The difference analysis results (Fig. 8A) of the GSE115574 dataset showed that six FRDEGs were statistically significant (p < 0.01 for ATF3; p < 0.05 for DIAPH3, SMARCA4, CAD, CAV1, and COP1 ). The rest eight genes (SNAI2, FHL2, CYBB, TLR4, GPX3, HCFC2, METTL14, and VIM) were not significantly expressed (p ≥ 0.05).

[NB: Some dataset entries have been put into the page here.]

-- ==== Sys2Proof/Tests/Slice0.lean ====
section
/-! SUPPORT. The model's own tests: the WellFormed smoke, decoding by words written out from 30_encoding.md,
single steps against the vectors of 95_test_vectors.md, and for every statement with hypotheses a concrete
state that meets them. -/

namespace Sys2Proof.Tests

open Sys2Proof.Machine

/-! ## WellFormed -/

theorem test_klen_4_is_ill_formed : ¬ (Instr.keysetup 4).WellFormed := by decide
theorem test_ridx_16_is_ill_formed : ¬ (Instr.addrk 16).WellFormed := by decide
theorem test_largest_operands_are_well_formed :
    (Instr.keysetup 3).WellFormed ∧ (Instr.addrk 15).WellFormed := by decide

/-! ## Decoding: each word written out bit by bit from R50 and R51 -/

theorem test_decode_nop : decode 0b00000000000000000000000000000000 = .ok .nop := by decide
theorem test_decode_keysetup :
    decode 0b00000000000000000000001000000001 = .ok (.keysetup 2) := by decide
theorem test_decode_encrypt : decode 0b00000000000000000000000000000010 = .ok .encrypt := by decide
theorem test_decode_decrypt : decode 0b00000000000000000000000000000011 = .ok .decrypt := by decide
theorem test_decode_load : decode 0b00000000000000000000000000000100 = .ok .load := by decide
theorem test_decode_store : decode 0b00000000000000000000000000000101 = .ok .store := by decide
theorem test_decode_addrk :
    decode 0b00000000000010100000000000000110 = .ok (.addrk 10) := by decide
theorem test_decode_subbytes : decode 0b00000000000000000000000000000111 = .ok .subbytes := by decide
theorem test_decode_invsubbytes :
    decode 0b00000000000000000000000000001000 = .ok .invsubbytes := by decide
theorem test_decode_shiftrows : decode 0b00000000000000000000000000001001 = .ok .shiftrows := by decide
theorem test_decode_invshiftrows :
    decode 0b00000000000000000000000000001010 = .ok .invshiftrows := by decide
theorem test_decode_mixcolumns :
    decode 0b00000000000000000000000000001011 = .ok .mixcolumns := by decide
theorem test_decode_invmixcolumns :
    decode 0b00000000000000000000000000001100 = .ok .invmixcolumns := by decide
theorem test_decode_xtime : decode 0b00000000000000000000000000001101 = .ok .xtime := by decide

/-- The illegal words of 95_test_vectors.md L2.7. -/
theorem test_illegal_words_are_rejected :
    [0x00000311, 0x00010002, 0x00000102, 0x0000000e, 0x0000000f, 0x00000010, 0x00100006, 0x80000004,
      0x0000040d].map decode =
    [.error .reservedBits, .error .unusedRidx, .error .unusedKlen, .error .illegalOpcode,
      .error .illegalOpcode, .error .reservedBits, .error .reservedBits, .error .reservedBits,
      .error .reservedBits] := by decide

/-! ## Single commands, against 95_test_vectors.md L2 -/

/-- The state a result answers; `State.reset` where it answers none. -/
def after (r : Result) : State :=
  match r with
  | .next t => t
  | .fault _ => State.reset
  | .refused _ => State.reset

/-- After reset, with the block `b` in `S`. -/
def withS (b : Block) : State := State.reset.setSReg b

/-- Block bytes 00 01 02 .. 0f. -/
def counting : Block := ⟨0x0706050403020100, 0x0f0e0d0c0b0a0908⟩

/-- L2.5: the round keys of key 2b7e151628aed2a6abf7158809cf4f3c, as the lanes listed there. -/
def listedSchedule : Vector Block 15 :=
  #v[⟨0xa6d2ae2816157e2b, 0x3c4fcf098815f7ab⟩, ⟨0xb12c548817fefaa0, 0x05766c2a3939a323⟩,
    ⟨0x43b9967af295c2f2, 0x7ff659737a803559⟩, ⟨0x3efe16477d47803d, 0x3b887a6d447e231e⟩,
    ⟨0x7f5b52a841a544ef, 0x00ad0bdb3b2571b6⟩, ⟨0x879d837cf8c6d1d4, 0xbc15f911bcb8f2ca⟩,
    ⟨0xfd3e0b117aa3886d, 0xfd9300ca4186f9db⟩, ⟨0xf3c95f5f0ef7544e, 0x4fdca64eb24fa684⟩,
    ⟨0xd2ba8db52173d2ea, 0x2f298d7f60f52b31⟩, ⟨0x21dcfa19f36677ac, 0x6e005c574129d128⟩,
    ⟨0x8925eec9a8f914d0, 0xa60c63b6c80c3fe1⟩, ⟨0, 0⟩, ⟨0, 0⟩, ⟨0, 0⟩, ⟨0, 0⟩]

/-- After KEYSETUP 128 with that key. -/
def listedKeyed : State := State.reset.setSchedule listedSchedule 10

theorem test_nop : after (exec .nop (withS counting)) = withS counting := by decide

/-- L2.1. -/
theorem test_xtime : (after (exec .xtime (withS counting))).sReg =
    ⟨0x0e0c0a0806040200, 0x1e1c1a1816141210⟩ := by decide

/-- L2.1: every byte 0x80 becomes 0x1b. -/
theorem test_xtime_reduces : (after (exec .xtime (withS
    ⟨0x8080808080808080, 0x8080808080808080⟩))).sReg =
    ⟨0x1b1b1b1b1b1b1b1b, 0x1b1b1b1b1b1b1b1b⟩ := by decide

/-- L2.2. -/
theorem test_subbytes : (after (exec .subbytes (withS counting))).sReg =
    ⟨0xc56f6bf27b777c63, 0x76abd7fe2b670130⟩ := by decide +kernel

/-- L2.2. -/
theorem test_invsubbytes : (after (exec .invsubbytes (withS counting))).sReg =
    ⟨0x38a53630d56a0952, 0xfbd7f3819ea340bf⟩ := by decide +kernel

/-- L2.3. -/
theorem test_shiftrows : (after (exec .shiftrows (withS counting))).sReg =
    ⟨0x030e09040f0a0500, 0x0b06010c07020d08⟩ := by decide

/-- L2.3. -/
theorem test_invshiftrows : (after (exec .invshiftrows (withS counting))).sReg =
    ⟨0x0b0e0104070a0d00, 0x0306090c0f020508⟩ := by decide
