-- ==== Sys2Proof/Machine/Flags.lean ====
section
/-! DEFINITION. The tracker has no flags (10_state.md rule R41). What stands here is its status: the
cause codes (60_exceptions.md rule R221), the responses (30_encoding.md rule R87), and the saturating
counters of the branch history table (10_state.md rule R35). -/

namespace Sys2Proof.Machine

/-- The codes of R221. -/
def causeCode : Cause → BitVec 4
  | .illegalCmd => 1
  | .badCount => 2
  | .badRange => 3
  | .dupRegLatency => 4
  | .unitDoubleAcquire => 5
  | .unitInactiveDecrement => 6
  | .rasPopEmpty => 7
  | .storeSetFull => 8
  | .cycleOverflow => 9

/-- R87, OK: `charged` is `total_cycles` after the command minus before it. -/
def okResponse (before after : Nat) (data : BitVec 64) : Response :=
  { status := .ok, cause := 0, data := data, charged := BitVec.ofNat 32 (after - before) }

/-- R87, FAULT: data and charged are 0. -/
def faultResponse (cause : BitVec 4) : Response :=
  { status := .fault, cause := cause, data := 0, charged := 0 }

/-- R87: a one-bit answer in bit 0 of the data. -/
def bitData (b : Bool) : BitVec 64 := (BitVec.ofBool b).setWidth 64

/-- R87: an address in bits `[31:0]` of the data. -/
def addrData (a : Addr) : BitVec 64 := a.setWidth 64

/-- R87: FETCH puts the word in bits `[31:0]` and the hit indication in bit 32. -/
def fetchData (hit : Bool) (word : Word) : BitVec 64 := (BitVec.ofBool hit ++ word).setWidth 64

/-- R35: an increment at the greatest value (3) leaves it, a decrement at 0 leaves 0. -/
def saturate (taken : Bool) (c : BitVec Config.bhtCtrBits) : BitVec Config.bhtCtrBits :=
  if taken then (if c = BitVec.allOnes _ then c else c + 1) else (if c = 0 then 0 else c - 1)

/-- R166: the new bit enters at bit 0 and the history keeps its width. -/
def shiftHistory (h : BitVec Config.bhtHistBits) (taken : Bool) : BitVec Config.bhtHistBits :=
  BitVec.ofNat _ ((h.toNat <<< 1) ||| taken.toNat)

end Sys2Proof.Machine
end

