-- ==== Sys2Proof/Machine/Step.lean ====
section
/-! DEFINITION. One step: the tracker takes what the outside drives next and serves it
(00_scope.md rule R5; 30_encoding.md rules R85, R96). -/

namespace Sys2Proof.Machine

/-- A command word is served (R96): a legal one runs, an illegal one raises ILLEGAL_CMD; both answer
R225 while `fault` is set. -/
def runWord (w : CmdWord) (s : State) : Host.Outcome State Fault Refusal :=
  match decode w with
  | .ok i => exec i s
  | .error _ => illegalCommand s

/-- One step. With nothing driven the tracker is idle (R232). -/
def step (s : State) : Host.Outcome State Fault Refusal :=
  match s.ports.pending with
  | [] => .next (idle s)
  | .rst :: rest => .next (takeReset (takeEvent s rest))
  | .command w draw imemData :: rest => runWord w (acceptCommand s draw imemData rest)

/-- `s` with the given command driven next, the inputs as they are (log entry 11). -/
def State.withFetchWord (s : State) (nbits w : Nat) : State :=
  { s with ports := { s.ports with
      pending := .command (tableWord nbits w) s.ports.draw s.ports.imemData :: s.ports.pending } }

end Sys2Proof.Machine
end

The ROC curves of FRDEGs in the GSE79768 dataset were plotted, and the results are presented (Fig. 7B-7F). The ROC curve showed that the FRDEGs ATF3 (AUC = 0.905) and CAD (AUC = 0.905) in the GSE79768 dataset were highly correlated with the different groups (AUC > 0.9); DIAPH3 (AUC = 0.881), SMARCA4 (AUC = 0.857), and COPG1 (AUC = 0.857) showed a certain correlation with different groups (0.7<AUC<0.9). Similarly, the ROC curves of the FRDEGs in the GSE115574 dataset were plotted, and the results are presented (Fig. 8B-8F). The ROC curve showed that the expression levels of FRDEGs DIAPH3 (AUC = 0.724), ATF3 (AUC = 0.810), SMARCA4 (AUC = 0.752), CAD (AUC = 0.757), and COPG1 (AUC = 0.733) in GSE115574 dataset were correlated to different groups (0.7 < AUC < 0.9).
2.7 qRT-PCR
We used RT-qPCR to analyze levels of the DEGs in the AF group. The qRT-PCR analyses revealed that the expression levels of COPG1 elevated in atrial tissue of AF rats, and the expression level of ATF3 decreased (Fig. 9). The PCR results were consistent with the results obtained by bioinformatics analysis.